_Prompt_
Go line by line through the data and copy those with the word "linkRequest".

== Material for this exercise ==

-- ==== Sys2Proof/Machine/Link.lean ====
section
/-! DEFINITION. Barchan ports: receipt of flits, errors, training, link control and collective groups (26: R359, R362 to
R366, R371). -/

namespace Sys2Proof.Machine

/-! ### Receipt -/

/-- Code of a port state (R364). -/
def PortSt.code : PortSt → Nat
  | .down => 0 | .training => 1 | .up => 2 | .degraded => 3 | .quarantined => 4

/-- Whether some command of this chip for a collective is not complete. -/
def State.collOpen (s : State) (c : BitVec 16) (gid num : Nat) : Bool :=
  (s.allStrands ++ s.ending).any fun p => p.2.ctx = c && p.2.colls.any fun k => k.status.isNone && k.grp = gid && k.num = num

/-- Keeps a flit of a collective, unless that collective has ended here already. A member whose context is released has
left (R371), and its sender is told so; a context that is not created yet makes the others wait. A member that leaves is absent from
every other collective of the group that this chip knows to be in progress, and the others are told so. A LEAVE from a chip outside
the group, which need not know its members, goes on to all of them (DESIGN CHOICE, log 99). -/
def State.keepFlit (s : State) (f : Flit) : State :=
  let c := BitVec.ofNat 16 (flitField f 0 2)
  let gid := flitField f 2 1
  let num := flitField f 4 4
  match s.ctx? c with
  | none => { s with link := { s.link with rx := s.link.rx ++ [f] } }
  | some x =>
    if x.st = .releasing ∨ x.st = .released then
      if 1 ≤ f.type.toNat ∧ f.type.toNat ≤ 3 then
        s.sendFlit (s.mkFlit 6 f.src (collPrefix c gid num ++ [(8, s.link.chip.toNat)]))
      else s
    else if num < lookup 0 gid x.collNum && !s.collOpen c gid num then s
    else
      let s1 : State := { s with link := { s.link with rx := s.link.rx ++ [f] } }
      let ms := (s.cgroup? c gid).getD []
      let gone := flitField f 8 2
      if f.type ≠ 6 then s1
      else
        let s2 := if !ms.isEmpty && !ms.contains f.src.toNat then s1.sendLeave c gid num (BitVec.ofNat 12 gone) else s1
        if (leftChips (s.link.rx.filter (flitOf c gid num))).contains gone then s2
        else ((s.openNums c gid).filter (· ≠ num)).foldl (fun x n => x.leaveOne c gid gone n true) s2

/-- Delivery of a flit (R363): for this chip, forwarded to another, or discarded and counted. -/
def State.deliverFlit (s : State) (p : Nat) (f : Flit) : State :=
  if 8 ≤ f.type.toNat then s.modPort p fun x => { x with malformed := x.malformed + 1 }
  else if f.dst ≠ s.link.chip then s.sendFlit f
  else s.keepFlit f

/-- An ACK or a NACK with a sequence number leaves for the other end of a port, whose chip is the peer, else the sender of the
flit it answers (R363). It takes no number of its own (DESIGN CHOICE, log 91). -/
def BPort.reply (x : BPort) (type : Nat) (me toChip : BitVec 12) (seq : BitVec 16) : BPort :=
  { x with
    sent := x.sent + 1,
    replies := { seq := 0, dst := x.peer.getD toChip, src := me, type := BitVec.ofNat 8 type, payload := seq.setWidth 1920 } :: x.replies }

/-- Takes the flit whose sequence number is next; a second attempt that arrives was a transient error (R362). It is
acknowledged (R363). -/
def State.acceptFlit (s : State) (p : Nat) (f : Flit) : State :=
  (s.modPort p fun x => { x.reply 4 s.link.chip f.src f.seq with
    recv := x.recv + 1, rxSeq := x.rxSeq + 1, trans := x.trans + bitN (x.retry.contains f.seq),
    retry := x.retry.filter (· ≠ f.seq), held := x.held.filter fun g => g.seq ≠ f.seq }).deliverFlit p f

/-- Takes flits that were held back for a missing one. -/
def State.acceptHeld (p : Nat) : Nat → State → State
  | 0, s => s
  | n + 1, s =>
    let x := s.link.ports[p % 16]
    match x.held.find? fun f => f.seq = x.rxSeq with
    | none => s
    | some f => State.acceptHeld p n (s.acceptFlit p f)

/-- Asks for a flit again: a NACK leaves (R362, R363). -/
def BPort.askAgain (x : BPort) (me toChip : BitVec 12) (seq : BitVec 16) : BPort :=
  { x.reply 5 me toChip seq with retry := x.retry ++ [seq] }

/-- Arrival of an intact flit with a sequence number (R362): in order, ahead of a missing one, or a second time; one that was
taken before is acknowledged again and not delivered (R365). -/
def State.receiveFlit (s : State) (p : Nat) (f : Flit) : State :=
  let x := s.link.ports[p % 16]
  let d := (f.seq - x.rxSeq).toNat
  if !x.isOpen then s
  else if d = 0 then
    State.acceptHeld p x.held.length (s.acceptFlit p f)
  else if 2 ^ 15 ≤ d then s.modPort p fun x => x.reply 4 s.link.chip f.src (x.rxSeq - 1)
  else if x.held.any (fun g => g.seq = f.seq) then s
  else s.modPort p fun x =>
    let y := { x with held := x.held ++ [f] }
    if y.retry.contains y.rxSeq then y else y.askAgain s.link.chip f.src y.rxSeq

/-- Arrival under a row of the table: the flit has the row's type. -/
def State.flitRow (s : State) (types : Nat → Bool) (p : OSlot) (f : Flit) : Res :=
  .next (if types f.type.toNat then s.receiveFlit p.val f else s)

/-- CONTRIB (R363). -/
def execContrib (p : OSlot) (f : Flit) (s : State) : Res := s.flitRow (· == 1) p f
/-- PSUM (R363). -/
def execPsum (p : OSlot) (f : Flit) (s : State) : Res := s.flitRow (· == 2) p f
/-- RESULT (R363). -/
def execResult (p : OSlot) (f : Flit) (s : State) : Res := s.flitRow (· == 3) p f
/-- LEAVE (R371). -/
def execLeave (p : OSlot) (f : Flit) (s : State) : Res := s.flitRow (· == 6) p f
/-- ABORT (R394). -/
def execAbort (p : OSlot) (f : Flit) (s : State) : Res := s.flitRow (· == 7) p f
/-- MALFORMED_FLIT (R363). -/
def execMalformedFlit (p : OSlot) (f : Flit) (s : State) : Res := s.flitRow (8 ≤ ·) p f

/-- An ACK arrives (R363): flits up to its number have been received. -/
def State.ackArrives (s : State) (p : Nat) (f : Flit) : State :=
  if s.link.ports[p % 16].isOpen then
    s.modPort p fun x => { x with
      recv := x.recv + 1, peer := some f.src,
      unacked := x.unacked.filter fun g => 2 ^ 15 ≤ (BitVec.ofNat 16 (flitField f 0 2) - g.seq).toNat }
  else s

/-- A NACK arrives (R362): the flit it names is sent again. -/
def State.nackArrives (s : State) (p : Nat) (f : Flit) : State :=
  if s.link.ports[p % 16].isOpen then
    s.modPort p fun x => { x with
      recv := x.recv + 1, peer := some f.src,
      sent := x.sent + bitN (x.unacked.any fun g => g.seq = BitVec.ofNat 16 (flitField f 0 2)) }
  else s

/-- ACK (R363). -/
def execAck (p : OSlot) (f : Flit) (s : State) : Res := .next (if f.type = 4 then s.ackArrives p.val f else s)

/-- NACK (R362). -/
def execNack (p : OSlot) (f : Flit) (s : State) : Res := .next (if f.type = 5 then s.nackArrives p.val f else s)

/-- IDLE (R363): it is never delivered. -/
def execIdle (_p : OSlot) (s : State) : Res := .next s

/-! ### Port states -/

/-- Report 0x83 of a port (R360, R364). -/
def State.reportPort (s : State) (p : Nat) : State :=
  let x := s.link.ports[p % 16]
  s.report (mkReport 0x83 0 0 0 [(8, p % 16), (9, x.st.code), (10, x.lanes)])

/-- A port enters a state. -/
def State.portTo (s : State) (p : Nat) (st : PortSt) (lanes : Nat) : State :=
  (s.modPort p fun x => ({ x with st := st, lanes := lanes }).flush).reportPort p

/-- PORT_TRAINING_DONE (R364). Sequence numbers go on, and flits not acknowledged are sent again under theirs, so that none is
delivered twice (DESIGN CHOICE, log 32). -/
def execPortTrainingDone (p : OSlot) (good : Nat) (s : State) : Res :=
  if s.link.ports[p].st ≠ .training then .next s
  else
    let s1 := s.modPort p.val fun x => { x with sent := x.sent + x.unacked.length }
    .next (if 8 ≤ good then s1.portTo p.val .up 8 else if 4 ≤ good then s1.portTo p.val .degraded 4 else s.portTo p.val .down 0)

/-- The chip at the other end of a port: the one that has acknowledged, else the lowest destination routed over it. -/
def State.peerOf (s : State) (p : Nat) : Option Nat :=
  match s.link.ports[p % 16].peer with
  | some c => some c.toNat
  | none => (s.link.routes.find? fun r => r.2 = p).map (·.1)

/-- A collective that had flits on a port at a lasting error (R365): of the members at the ends of the port the one of higher rank
leaves, with the group's other collectives in progress (R371). Where an end is no member of the group, the member that sent
the lost flit leaves, or the one that a lost LEAVE names, so that the collective completes with PARTIAL on each (DESIGN CHOICE,
log 99): a chip outside the group tells the members it knows. -/
def State.loseColl (s : State) (p : Nat) (f : Flit) : State :=
  let c := BitVec.ofNat 16 (flitField f 0 2)
  let gid := flitField f 2 1
  let num := flitField f 4 4
  let ms := (s.cgroup? c gid).getD []
  let me := s.link.chip.toNat
  let gone := if f.type = 6 then flitField f 8 2 else f.src.toNat
  match ms.findIdx? (· = me), (s.peerOf p).bind fun q => (ms.findIdx? (· = q)).map fun r => (q, r) with
  | some mine, some (q, theirs) => s.leaveGroup c gid (if theirs < mine then me else q) [num]
  | some _, none => s.leaveGroup c gid gone [num]
  | none, _ =>
    (ms ++ [f.dst.toNat, f.src.toNat]).eraseDups.foldl (fun (x : State) m =>
      x.sendFlit (x.mkFlit 6 (BitVec.ofNat 12 m) (collPrefix c gid num ++ [(8, gone)]))) s

/-- Members that no port reaches any longer leave every collective of their groups in progress (R371). -/
def State.departCutOff (s : State) : State :=
  s.ctxs.foldl (fun x p => p.2.cgroups.foldl (fun (y : State) g =>
    let c := BitVec.ofNat 16 p.1
    (y.cutMembers g.2).foldl (fun z m => z.leaveGroup c g.1 m []) y) x) s

/-- The collective a flit belongs to: CTX, GID and number (R363). -/
def flitColl (f : Flit) : Nat × Nat × Nat := (flitField f 0 2, flitField f 2 1, flitField f 4 4)

/-- One flit of each collective among flits; a LEAVE or an ABORT is one of its collective. -/
def collsOf : List Flit → List Flit
  | [] => []
  | f :: r =>
    let l := collsOf r
    if [0, 4, 5].contains f.type.toNat || 8 ≤ f.type.toNat || l.any (fun g => flitColl f = flitColl g) then l else f :: l

/-- A lasting error (R362, R364, R365): the port is quarantined and its flits are lost; numbers start again at 0 (DESIGN CHOICE,
log 32). -/
def State.lastingLink (s : State) (p : Nat) : State :=
  let x := s.link.ports[p % 16]
  if !x.isOpen then s
  else
    let s1 := (s.modPort p fun y => { y with tx := [], unacked := [], held := [], retry := [], txSeq := 0, rxSeq := 0 }).portTo p .quarantined 0
    ((collsOf (x.unacked ++ x.tx ++ x.held)).foldl (fun y f => y.loseColl p f) s1).departCutOff

/-- LASTING_LINK_ERROR (R364, R365). -/
def execLastingLinkError (p : OSlot) (s : State) : Res := .next (s.lastingLink p.val)

/-- A flit whose CRC fails, or that is missing, is asked for once; a second failure of the same flit is lasting (R362). -/
def State.flitFails (s : State) (p : Nat) (seq : BitVec 16) : State :=
  let x := s.link.ports[p % 16]
  if !x.isOpen then s
  else if x.retry.contains seq then s.lastingLink p
  else s.modPort p fun x => x.askAgain s.link.chip 0 seq

/-- FLIT_CRC_FAILURE (R362). -/
def execFlitCrcFailure (p : OSlot) (seq : BitVec 16) (s : State) : Res := .next (s.flitFails p.val seq)

/-- The 256 bytes of a flit arrive at a port (R362): with a CRC that fails they are the failure of the flit whose number they
bear (DESIGN CHOICE, log 91); an IDLE is never delivered. -/
def State.wireArrives (s : State) (p : Nat) (x : BitVec 2048) : State :=
  match flitOfImage x with
  | none => s.flitFails p (x.extractLsb' 0 16)
  | some f =>
    if f.type = 0 then s
    else if f.type = 4 then s.ackArrives p f
    else if f.type = 5 then s.nackArrives p f
    else s.receiveFlit p f

/-! ### Requests -/

/-- DEFINE_COLLECTIVE_GROUP (R366, R359). -/
def execDefineCollectiveGroup (q : Req) (s : State) : Res :=
  s.ctxRequest q 0x40 [(8, 1), (9, 1), (16, 8)] fun s x =>
    let gid := Req.arg q 8 1
    let n := Req.arg q 9 1
    match (if 2 ≤ n && n ≤ 64 then Req.bytes q (Req.arg q 16 8) (2 * n) else none) with
    | none => s.complete q 0x40 1 []
    | some b =>
      let chips := (List.range n).map fun i => numAt b (2 * i) 2
      if chips.any (fun c => 4096 ≤ c) || !decide chips.Nodup then s.complete q 0x40 1 []
      else if !x.hostable then s.complete q 0x40 7 []
      else (s.modCtx q.ctx fun y => { y with cgroups := (gid, chips) :: y.cgroups.filter fun g => g.1 ≠ gid }).complete q 0x40 0 []

/-- Link control (R359): OP, port and for OP 0 and 5 a chip number; other bytes zero. -/
def State.linkRequest (s : State) (q : Req) (op : Nat) (k : State → Nat → State) : Res :=
  s.request fun s =>
    let chip := op = 0 || op = 5
    if !Req.only q ([(8, 1), (9, 1)] ++ if chip then [(10, 2)] else []) || Req.arg q 8 1 ≠ op || 16 ≤ Req.arg q 9 1
        || (chip && 4096 ≤ Req.arg q 10 2) then s.complete q 0x41 1 []
    else k s (Req.arg q 9 1)

/-- SET_CHIP_NUMBER (R359). -/
def execSetChipNumber (q : Req) (s : State) : Res :=
  s.linkRequest q 0 fun s _ => { s with link := { s.link with chip := BitVec.ofNat 12 (Req.arg q 10 2) } }.complete q 0x41 0 []

/-- ENABLE_PORT (R364). -/
def execEnablePort (q : Req) (s : State) : Res :=
  s.linkRequest q 1 fun s p =>
    if s.link.ports[p % 16].st = .down then (s.complete q 0x41 0 []).portTo p .training 0 else s.complete q 0x41 7 []

/-- DISABLE_PORT (R364): flits that wait and flits not acknowledged stay. -/
def execDisablePort (q : Req) (s : State) : Res :=
  s.linkRequest q 2 fun s p =>
    let x := s.link.ports[p % 16]
    if x.isOpen || x.st = .quarantined then
      ((s.complete q 0x41 0 []).portTo p .down 0)
    else s.complete q 0x41 7 []

/-- RETRAIN_PORT (R364). -/
def execRetrainPort (q : Req) (s : State) : Res :=
  s.linkRequest q 3 fun s p =>
    if s.link.ports[p % 16].st = .quarantined then (s.complete q 0x41 0 []).portTo p .training 0 else s.complete q 0x41 7 []

/-- READ_PORT_COUNTERS (R359). -/
def execReadPortCounters (q : Req) (s : State) : Res :=
  s.linkRequest q 4 fun s p =>
    let x := s.link.ports[p % 16]
    s.complete q 0x41 0 [(8, x.st.code), (9, x.lanes), (16, x.trans % 2 ^ 64), (24, x.sent % 2 ^ 64), (32, x.recv % 2 ^ 64),
      (40, x.malformed % 2 ^ 64)]

/-- SET_ROUTE (R363). -/
def execSetRoute (q : Req) (s : State) : Res :=
  s.linkRequest q 5 fun s p =>
    { s with link := { s.link with routes := insertKey (Req.arg q 10 2) p (eraseKey (Req.arg q 10 2) s.link.routes) } }.complete q 0x41 0 []

end Sys2Proof.Machine
end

===

_Solution to this exercise_
def State.linkRequest (s : State) (q : Req) (op : Nat) (k : State → Nat → State) : Res :=
  s.linkRequest q 0 fun s _ => { s with link := { s.link with chip := BitVec.ofNat 12 (Req.arg q 10 2) } }.complete q 0x41 0 []
  s.linkRequest q 1 fun s p =>
  s.linkRequest q 2 fun s p =>
  s.linkRequest q 3 fun s p =>
  s.linkRequest q 4 fun s p =>
  s.linkRequest q 5 fun s p =>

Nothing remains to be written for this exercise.